§ What is required
All entries must be extracted exactly, with nothing added or dropped.
[Opening Provided entries section]
-- ==== Sys2Proof/Laws/State.lean ====
section
/-! SUPPORT. One lemma per field per update of the state. -/

namespace Sys2Proof.Machine

section onBlock
variable (f : Block → Block) (s : State)

@[simp] theorem onBlock_block : (s.onBlock f).block = f s.block := rfl
@[simp] theorem onBlock_rsp : (s.onBlock f).rsp = s.rsp := rfl
@[simp] theorem onBlock_seq : (s.onBlock f).seq = s.seq := rfl
@[simp] theorem onBlock_ret : (s.onBlock f).ret = s.ret := rfl
@[simp] theorem onBlock_inbox : (s.onBlock f).inbox = s.inbox := rfl
@[simp] theorem onBlock_line : (s.onBlock f).line = s.line := rfl
@[simp] theorem onBlock_draws : (s.onBlock f).draws = s.draws := rfl
@[simp] theorem onBlock_now : (s.onBlock f).now = s.now := rfl
@[simp] theorem onBlock_trace : (s.onBlock f).trace = s.trace := rfl
@[simp] theorem onBlock_contract : (s.onBlock f).contract = s.contract := rfl

end onBlock

section onSeq
variable (f : Sequencer → Sequencer) (s : State)

@[simp] theorem onSeq_block : (s.onSeq f).block = s.block := rfl
@[simp] theorem onSeq_rsp : (s.onSeq f).rsp = s.rsp := rfl
@[simp] theorem onSeq_seq : (s.onSeq f).seq = f s.seq := rfl
@[simp] theorem onSeq_ret : (s.onSeq f).ret = s.ret := rfl
@[simp] theorem onSeq_inbox : (s.onSeq f).inbox = s.inbox := rfl
@[simp] theorem onSeq_line : (s.onSeq f).line = s.line := rfl
@[simp] theorem onSeq_draws : (s.onSeq f).draws = s.draws := rfl
@[simp] theorem onSeq_now : (s.onSeq f).now = s.now := rfl
@[simp] theorem onSeq_trace : (s.onSeq f).trace = s.trace := rfl
@[simp] theorem onSeq_contract : (s.onSeq f).contract = s.contract := rfl

end onSeq

section emit
variable (e : TraceEvent) (s : State)

@[simp] theorem emit_block : (emit e s).block = s.block := rfl
@[simp] theorem emit_rsp : (emit e s).rsp = s.rsp := rfl
@[simp] theorem emit_seq : (emit e s).seq = s.seq := rfl
@[simp] theorem emit_ret : (emit e s).ret = s.ret := rfl
@[simp] theorem emit_inbox : (emit e s).inbox = s.inbox := rfl
@[simp] theorem emit_line : (emit e s).line = s.line := rfl
@[simp] theorem emit_draws : (emit e s).draws = s.draws := rfl
@[simp] theorem emit_now : (emit e s).now = s.now := rfl
@[simp] theorem emit_trace : (emit e s).trace = s.trace ++ [e] := rfl
@[simp] theorem emit_contract : (emit e s).contract = s.contract := rfl

end emit

section respond
variable (v : Byte) (s : State)

@[simp] theorem respond_block : (respond v s).block = s.block := rfl
@[simp] theorem respond_rsp : (respond v s).rsp = some v := rfl
@[simp] theorem respond_seq : (respond v s).seq = s.seq := rfl
@[simp] theorem respond_ret : (respond v s).ret = s.ret := rfl
@[simp] theorem respond_inbox : (respond v s).inbox = s.inbox := rfl
@[simp] theorem respond_line : (respond v s).line = s.line := rfl
@[simp] theorem respond_draws : (respond v s).draws = s.draws := rfl
@[simp] theorem respond_now : (respond v s).now = s.now := rfl
@[simp] theorem respond_trace : (respond v s).trace = s.trace := rfl
@[simp] theorem respond_contract : (respond v s).contract = s.contract := rfl

end respond

section tick
variable (s : State)

@[simp] theorem tick_block : (tick s).block = s.block.tick := rfl
@[simp] theorem tick_rsp : (tick s).rsp = s.rsp := rfl
@[simp] theorem tick_seq : (tick s).seq = s.seq := rfl
@[simp] theorem tick_ret : (tick s).ret = s.ret := rfl
@[simp] theorem tick_inbox : (tick s).inbox = s.inbox := rfl
@[simp] theorem tick_line : (tick s).line = s.line := rfl
@[simp] theorem tick_draws : (tick s).draws = s.draws := rfl
@[simp] theorem tick_now : (tick s).now = s.now + 1 := rfl
@[simp] theorem tick_trace : (tick s).trace = s.trace := rfl
@[simp] theorem tick_contract : (tick s).contract = s.contract := rfl

end tick

section openStep
variable (s : State)

@[simp] theorem openStep_block : (openStep s).block = s.block := rfl
@[simp] theorem openStep_rsp : (openStep s).rsp = none := rfl
@[simp] theorem openStep_seq : (openStep s).seq = s.seq := rfl
@[simp] theorem openStep_ret : (openStep s).ret = none := rfl
@[simp] theorem openStep_inbox : (openStep s).inbox = s.inbox.tail := rfl
@[simp] theorem openStep_line : (openStep s).line = s.line := rfl
@[simp] theorem openStep_draws : (openStep s).draws = s.draws := rfl
@[simp] theorem openStep_now : (openStep s).now = s.now := rfl
@[simp] theorem openStep_trace : (openStep s).trace = s.trace := rfl
@[simp] theorem openStep_contract : (openStep s).contract = s.contract := rfl

end openStep

end Sys2Proof.Machine
end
[Closing Provided entries section]
§ Written reply
-- ==== Sys2Proof/Laws/State.lean ====
section
/-! SUPPORT. One lemma per field per update of the state. -/

namespace Sys2Proof.Machine

section onBlock
variable (f : Block → Block) (s : State)

@[simp] theorem onBlock_block : (s.onBlock f).block = f s.block := rfl
@[simp] theorem onBlock_rsp : (s.onBlock f).rsp = s.rsp := rfl
@[simp] theorem onBlock_seq : (s.onBlock f).seq = s.seq := rfl
@[simp] theorem onBlock_ret : (s.onBlock f).ret = s.ret := rfl
@[simp] theorem onBlock_inbox : (s.onBlock f).inbox = s.inbox := rfl
@[simp] theorem onBlock_line : (s.onBlock f).line = s.line := rfl
@[simp] theorem onBlock_draws : (s.onBlock f).draws = s.draws := rfl
@[simp] theorem onBlock_now : (s.onBlock f).now = s.now := rfl
@[simp] theorem onBlock_trace : (s.onBlock f).trace = s.trace := rfl
@[simp] theorem onBlock_contract : (s.onBlock f).contract = s.contract := rfl

end onBlock

section onSeq
variable (f : Sequencer → Sequencer) (s : State)

@[simp] theorem onSeq_block : (s.onSeq f).block = s.block := rfl
@[simp] theorem onSeq_rsp : (s.onSeq f).rsp = s.rsp := rfl
@[simp] theorem onSeq_seq : (s.onSeq f).seq = f s.seq := rfl
@[simp] theorem onSeq_ret : (s.onSeq f).ret = s.ret := rfl
@[simp] theorem onSeq_inbox : (s.onSeq f).inbox = s.inbox := rfl
@[simp] theorem onSeq_line : (s.onSeq f).line = s.line := rfl
@[simp] theorem onSeq_draws : (s.onSeq f).draws = s.draws := rfl
@[simp] theorem onSeq_now : (s.onSeq f).now = s.now := rfl
@[simp] theorem onSeq_trace : (s.onSeq f).trace = s.trace := rfl
@[simp] theorem onSeq_contract : (s.onSeq f).contract = s.contract := rfl

end onSeq

section emit
variable (e : TraceEvent) (s : State)

@[simp] theorem emit_block : (emit e s).block = s.block := rfl
@[simp] theorem emit_rsp : (emit e s).rsp = s.rsp := rfl
@[simp] theorem emit_seq : (emit e s).seq = s.seq := rfl
@[simp] theorem emit_ret : (emit e s).ret = s.ret := rfl
@[simp] theorem emit_inbox : (emit e s).inbox = s.inbox := rfl
@[simp] theorem emit_line : (emit e s).line = s.line := rfl
@[simp] theorem emit_draws : (emit e s).draws = s.draws := rfl
@[simp] theorem emit_now : (emit e s).now = s.now := rfl
@[simp] theorem emit_trace : (emit e s).trace = s.trace ++ [e] := rfl
@[simp] theorem emit_contract : (emit e s).contract = s.contract := rfl

end emit

section respond
variable (v : Byte) (s : State)

@[simp] theorem respond_block : (respond v s).block = s.block := rfl
@[simp] theorem respond_rsp : (respond v s).rsp = some v := rfl
@[simp] theorem respond_seq : (respond v s).seq = s.seq := rfl
@[simp] theorem respond_ret : (respond v s).ret = s.ret := rfl
@[simp] theorem respond_inbox : (respond v s).inbox = s.inbox := rfl
@[simp] theorem respond_line : (respond v s).line = s.line := rfl
@[simp] theorem respond_draws : (respond v s).draws = s.draws := rfl
@[simp] theorem respond_now : (respond v s).now = s.now := rfl
@[simp] theorem respond_trace : (respond v s).trace = s.trace := rfl
@[simp] theorem respond_contract : (respond v s).contract = s.contract := rfl

end respond

section tick
variable (s : State)

@[simp] theorem tick_block : (tick s).block = s.block.tick := rfl
@[simp] theorem tick_rsp : (tick s).rsp = s.rsp := rfl
@[simp] theorem tick_seq : (tick s).seq = s.seq := rfl
@[simp] theorem tick_ret : (tick s).ret = s.ret := rfl
@[simp] theorem tick_inbox : (tick s).inbox = s.inbox := rfl
@[simp] theorem tick_line : (tick s).line = s.line := rfl
@[simp] theorem tick_draws : (tick s).draws = s.draws := rfl
@[simp] theorem tick_now : (tick s).now = s.now + 1 := rfl
@[simp] theorem tick_trace : (tick s).trace = s.trace := rfl
@[simp] theorem tick_contract : (tick s).contract = s.contract := rfl

end tick

section openStep
variable (s : State)

@[simp] theorem openStep_block : (openStep s).block = s.block := rfl
@[simp] theorem openStep_rsp : (openStep s).rsp = none := rfl
@[simp] theorem openStep_seq : (openStep s).seq = s.seq := rfl
@[simp] theorem openStep_ret : (openStep s).ret = none := rfl
@[simp] theorem openStep_inbox : (openStep s).inbox = s.inbox.tail := rfl
@[simp] theorem openStep_line : (openStep s).line = s.line := rfl
@[simp] theorem openStep_draws : (openStep s).draws = s.draws := rfl
@[simp] theorem openStep_now : (openStep s).now = s.now := rfl
@[simp] theorem openStep_trace : (openStep s).trace = s.trace := rfl
@[simp] theorem openStep_contract : (openStep s).contract = s.contract := rfl

end openStep

end Sys2Proof.Machine
end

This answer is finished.